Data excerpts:
◇ ◇ ◇ ◇ ◇ ◇ ◇

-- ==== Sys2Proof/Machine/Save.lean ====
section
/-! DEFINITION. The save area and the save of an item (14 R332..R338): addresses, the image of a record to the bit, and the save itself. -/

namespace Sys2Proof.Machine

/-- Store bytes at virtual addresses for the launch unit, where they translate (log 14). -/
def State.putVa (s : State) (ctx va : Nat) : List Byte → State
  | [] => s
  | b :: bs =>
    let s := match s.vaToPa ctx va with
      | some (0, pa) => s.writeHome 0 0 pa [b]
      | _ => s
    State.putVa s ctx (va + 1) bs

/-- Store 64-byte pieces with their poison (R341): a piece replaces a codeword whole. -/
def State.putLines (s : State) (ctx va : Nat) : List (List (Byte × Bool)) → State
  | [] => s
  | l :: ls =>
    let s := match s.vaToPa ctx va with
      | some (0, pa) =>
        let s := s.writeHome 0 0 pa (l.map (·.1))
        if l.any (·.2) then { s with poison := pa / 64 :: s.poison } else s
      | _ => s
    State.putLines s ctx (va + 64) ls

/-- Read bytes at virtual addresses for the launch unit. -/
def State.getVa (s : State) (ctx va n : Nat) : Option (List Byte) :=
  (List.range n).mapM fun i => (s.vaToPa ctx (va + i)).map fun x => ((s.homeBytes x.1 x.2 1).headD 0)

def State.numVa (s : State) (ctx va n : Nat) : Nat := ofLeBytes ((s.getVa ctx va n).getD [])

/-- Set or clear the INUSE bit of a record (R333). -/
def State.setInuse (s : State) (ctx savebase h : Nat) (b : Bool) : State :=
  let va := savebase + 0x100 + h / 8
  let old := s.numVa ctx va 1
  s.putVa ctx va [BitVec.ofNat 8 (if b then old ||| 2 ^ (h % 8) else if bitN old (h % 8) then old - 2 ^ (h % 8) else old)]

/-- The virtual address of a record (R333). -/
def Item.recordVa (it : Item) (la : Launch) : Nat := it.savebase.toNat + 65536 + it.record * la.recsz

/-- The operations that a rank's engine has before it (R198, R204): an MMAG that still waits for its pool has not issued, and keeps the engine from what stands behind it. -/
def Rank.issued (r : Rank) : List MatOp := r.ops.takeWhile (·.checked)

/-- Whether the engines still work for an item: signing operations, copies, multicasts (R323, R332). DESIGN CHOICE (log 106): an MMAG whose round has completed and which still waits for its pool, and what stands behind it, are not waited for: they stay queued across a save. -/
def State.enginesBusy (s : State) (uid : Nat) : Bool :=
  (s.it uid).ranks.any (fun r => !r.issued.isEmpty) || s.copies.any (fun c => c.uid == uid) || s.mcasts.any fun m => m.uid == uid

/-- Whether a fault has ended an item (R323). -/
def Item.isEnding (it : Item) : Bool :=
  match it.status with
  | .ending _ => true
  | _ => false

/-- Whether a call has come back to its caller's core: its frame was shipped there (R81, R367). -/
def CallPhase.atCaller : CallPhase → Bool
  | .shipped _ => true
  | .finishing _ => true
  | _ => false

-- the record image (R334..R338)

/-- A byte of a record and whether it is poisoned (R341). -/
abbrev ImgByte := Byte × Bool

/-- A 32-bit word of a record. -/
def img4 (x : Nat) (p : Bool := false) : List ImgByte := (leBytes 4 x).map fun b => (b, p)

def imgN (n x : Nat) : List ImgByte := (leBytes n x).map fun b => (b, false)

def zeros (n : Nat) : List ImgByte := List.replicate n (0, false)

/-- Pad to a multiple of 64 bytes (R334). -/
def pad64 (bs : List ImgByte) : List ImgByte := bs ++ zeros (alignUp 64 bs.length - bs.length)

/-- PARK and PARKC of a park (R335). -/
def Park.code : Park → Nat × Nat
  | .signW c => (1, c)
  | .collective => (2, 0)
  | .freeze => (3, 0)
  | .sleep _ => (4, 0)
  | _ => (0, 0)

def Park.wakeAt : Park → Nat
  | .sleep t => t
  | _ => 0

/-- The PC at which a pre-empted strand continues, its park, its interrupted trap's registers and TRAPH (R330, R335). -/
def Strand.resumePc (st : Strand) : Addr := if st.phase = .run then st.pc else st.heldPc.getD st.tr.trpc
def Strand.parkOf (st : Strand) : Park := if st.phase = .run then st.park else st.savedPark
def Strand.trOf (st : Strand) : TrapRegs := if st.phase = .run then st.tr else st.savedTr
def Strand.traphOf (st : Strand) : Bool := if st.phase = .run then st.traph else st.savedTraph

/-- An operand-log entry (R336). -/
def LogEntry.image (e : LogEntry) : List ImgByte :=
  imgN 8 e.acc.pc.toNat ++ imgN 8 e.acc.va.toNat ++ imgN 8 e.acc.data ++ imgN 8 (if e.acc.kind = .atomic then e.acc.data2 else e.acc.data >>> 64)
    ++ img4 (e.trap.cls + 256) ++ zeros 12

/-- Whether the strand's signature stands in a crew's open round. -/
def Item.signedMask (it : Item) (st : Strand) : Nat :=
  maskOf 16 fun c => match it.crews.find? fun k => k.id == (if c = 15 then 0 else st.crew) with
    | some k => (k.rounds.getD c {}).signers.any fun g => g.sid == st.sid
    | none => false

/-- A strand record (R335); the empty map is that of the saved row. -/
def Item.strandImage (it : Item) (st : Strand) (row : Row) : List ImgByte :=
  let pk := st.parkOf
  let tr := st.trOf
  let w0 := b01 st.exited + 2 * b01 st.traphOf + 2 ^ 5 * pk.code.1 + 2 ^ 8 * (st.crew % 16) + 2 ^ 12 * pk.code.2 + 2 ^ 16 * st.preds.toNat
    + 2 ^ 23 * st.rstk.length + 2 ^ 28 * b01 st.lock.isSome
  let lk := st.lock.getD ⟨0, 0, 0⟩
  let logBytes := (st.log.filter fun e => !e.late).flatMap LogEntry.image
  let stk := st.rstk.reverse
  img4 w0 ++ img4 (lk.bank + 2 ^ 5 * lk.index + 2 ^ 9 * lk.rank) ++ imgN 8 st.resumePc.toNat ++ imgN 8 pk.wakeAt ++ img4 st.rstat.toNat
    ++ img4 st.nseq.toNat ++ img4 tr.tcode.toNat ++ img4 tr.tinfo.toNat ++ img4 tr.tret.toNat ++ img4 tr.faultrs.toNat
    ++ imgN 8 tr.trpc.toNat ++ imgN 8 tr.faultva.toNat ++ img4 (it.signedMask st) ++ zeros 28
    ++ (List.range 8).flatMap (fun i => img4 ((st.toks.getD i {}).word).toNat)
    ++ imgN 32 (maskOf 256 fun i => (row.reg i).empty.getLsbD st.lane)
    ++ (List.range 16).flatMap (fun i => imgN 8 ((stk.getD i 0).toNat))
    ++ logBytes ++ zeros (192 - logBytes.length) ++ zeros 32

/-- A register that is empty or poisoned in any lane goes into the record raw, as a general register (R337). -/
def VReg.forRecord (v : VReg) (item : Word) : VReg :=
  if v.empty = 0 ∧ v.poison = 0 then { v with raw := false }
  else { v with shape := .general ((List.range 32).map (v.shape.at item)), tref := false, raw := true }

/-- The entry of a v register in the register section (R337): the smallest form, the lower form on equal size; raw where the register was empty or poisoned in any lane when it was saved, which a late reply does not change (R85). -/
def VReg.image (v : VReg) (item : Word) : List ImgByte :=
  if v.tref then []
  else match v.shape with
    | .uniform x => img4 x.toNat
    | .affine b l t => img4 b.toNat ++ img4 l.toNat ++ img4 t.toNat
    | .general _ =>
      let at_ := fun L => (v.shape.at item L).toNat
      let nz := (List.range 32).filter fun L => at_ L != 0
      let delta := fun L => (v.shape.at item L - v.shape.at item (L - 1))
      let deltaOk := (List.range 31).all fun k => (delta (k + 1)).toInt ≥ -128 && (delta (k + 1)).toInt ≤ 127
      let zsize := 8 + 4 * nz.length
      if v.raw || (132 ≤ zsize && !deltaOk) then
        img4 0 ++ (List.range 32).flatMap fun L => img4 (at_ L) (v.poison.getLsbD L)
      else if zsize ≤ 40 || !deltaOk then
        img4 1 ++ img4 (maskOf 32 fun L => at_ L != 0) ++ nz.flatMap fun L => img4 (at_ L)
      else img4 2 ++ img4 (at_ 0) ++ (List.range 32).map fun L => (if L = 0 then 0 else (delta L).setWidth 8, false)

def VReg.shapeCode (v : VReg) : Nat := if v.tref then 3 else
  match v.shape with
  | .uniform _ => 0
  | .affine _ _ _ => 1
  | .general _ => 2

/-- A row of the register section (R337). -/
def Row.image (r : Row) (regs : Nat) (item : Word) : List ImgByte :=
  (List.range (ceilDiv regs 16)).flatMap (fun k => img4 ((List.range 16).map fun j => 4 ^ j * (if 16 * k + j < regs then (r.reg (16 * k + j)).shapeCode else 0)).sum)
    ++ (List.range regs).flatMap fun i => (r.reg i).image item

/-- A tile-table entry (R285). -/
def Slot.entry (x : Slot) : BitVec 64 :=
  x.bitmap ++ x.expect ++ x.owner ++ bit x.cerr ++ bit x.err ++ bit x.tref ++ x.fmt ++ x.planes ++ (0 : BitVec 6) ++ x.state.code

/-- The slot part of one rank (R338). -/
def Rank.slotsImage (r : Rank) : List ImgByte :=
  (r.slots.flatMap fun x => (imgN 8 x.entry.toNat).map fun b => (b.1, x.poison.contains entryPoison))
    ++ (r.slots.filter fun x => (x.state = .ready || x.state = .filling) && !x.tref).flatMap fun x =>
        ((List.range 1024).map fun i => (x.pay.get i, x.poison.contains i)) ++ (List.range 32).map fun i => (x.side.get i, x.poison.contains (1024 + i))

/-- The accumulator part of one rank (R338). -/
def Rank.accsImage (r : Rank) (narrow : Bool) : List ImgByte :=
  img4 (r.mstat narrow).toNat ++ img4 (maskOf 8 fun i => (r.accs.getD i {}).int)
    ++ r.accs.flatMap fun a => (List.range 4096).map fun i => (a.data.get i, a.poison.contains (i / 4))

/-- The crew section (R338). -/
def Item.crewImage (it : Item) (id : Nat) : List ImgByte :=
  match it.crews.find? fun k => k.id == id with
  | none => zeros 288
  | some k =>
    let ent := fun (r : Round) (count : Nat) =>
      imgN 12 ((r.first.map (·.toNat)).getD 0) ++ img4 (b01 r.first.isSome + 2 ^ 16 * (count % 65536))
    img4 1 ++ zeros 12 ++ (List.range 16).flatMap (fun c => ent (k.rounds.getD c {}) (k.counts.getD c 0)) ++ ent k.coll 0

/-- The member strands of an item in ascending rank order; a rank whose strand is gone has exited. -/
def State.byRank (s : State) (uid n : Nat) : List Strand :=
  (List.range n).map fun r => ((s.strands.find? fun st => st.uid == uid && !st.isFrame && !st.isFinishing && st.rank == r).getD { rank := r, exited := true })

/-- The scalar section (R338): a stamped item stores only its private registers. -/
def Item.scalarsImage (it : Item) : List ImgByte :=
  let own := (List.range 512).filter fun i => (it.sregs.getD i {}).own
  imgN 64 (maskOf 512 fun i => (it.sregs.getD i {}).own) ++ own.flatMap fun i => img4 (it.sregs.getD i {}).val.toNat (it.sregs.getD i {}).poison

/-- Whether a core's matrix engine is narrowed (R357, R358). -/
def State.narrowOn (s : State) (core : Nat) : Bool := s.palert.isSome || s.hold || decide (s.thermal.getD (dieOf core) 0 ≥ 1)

◇ ◇ ◇ ◇ ◇ ◇ ◇

### WORK ORDER
Print exactly the lines above, between the one holding "s.writeHome 0 0 pa [b]" and the one holding "State.putLines s ctx (va + 64) ls", inclusive, and nothing besides.

### WRITTEN RESPONSE
      | some (0, pa) => s.writeHome 0 0 pa [b]
      | _ => s
    State.putVa s ctx (va + 1) bs

/-- Store 64-byte pieces with their poison (R341): a piece replaces a codeword whole. -/
def State.putLines (s : State) (ctx va : Nat) : List (List (Byte × Bool)) → State
  | [] => s
  | l :: ls =>
    let s := match s.vaToPa ctx va with
      | some (0, pa) =>
        let s := s.writeHome 0 0 pa (l.map (·.1))
        if l.any (·.2) then { s with poison := pa / 64 :: s.poison } else s
      | _ => s
    State.putLines s ctx (va + 64) ls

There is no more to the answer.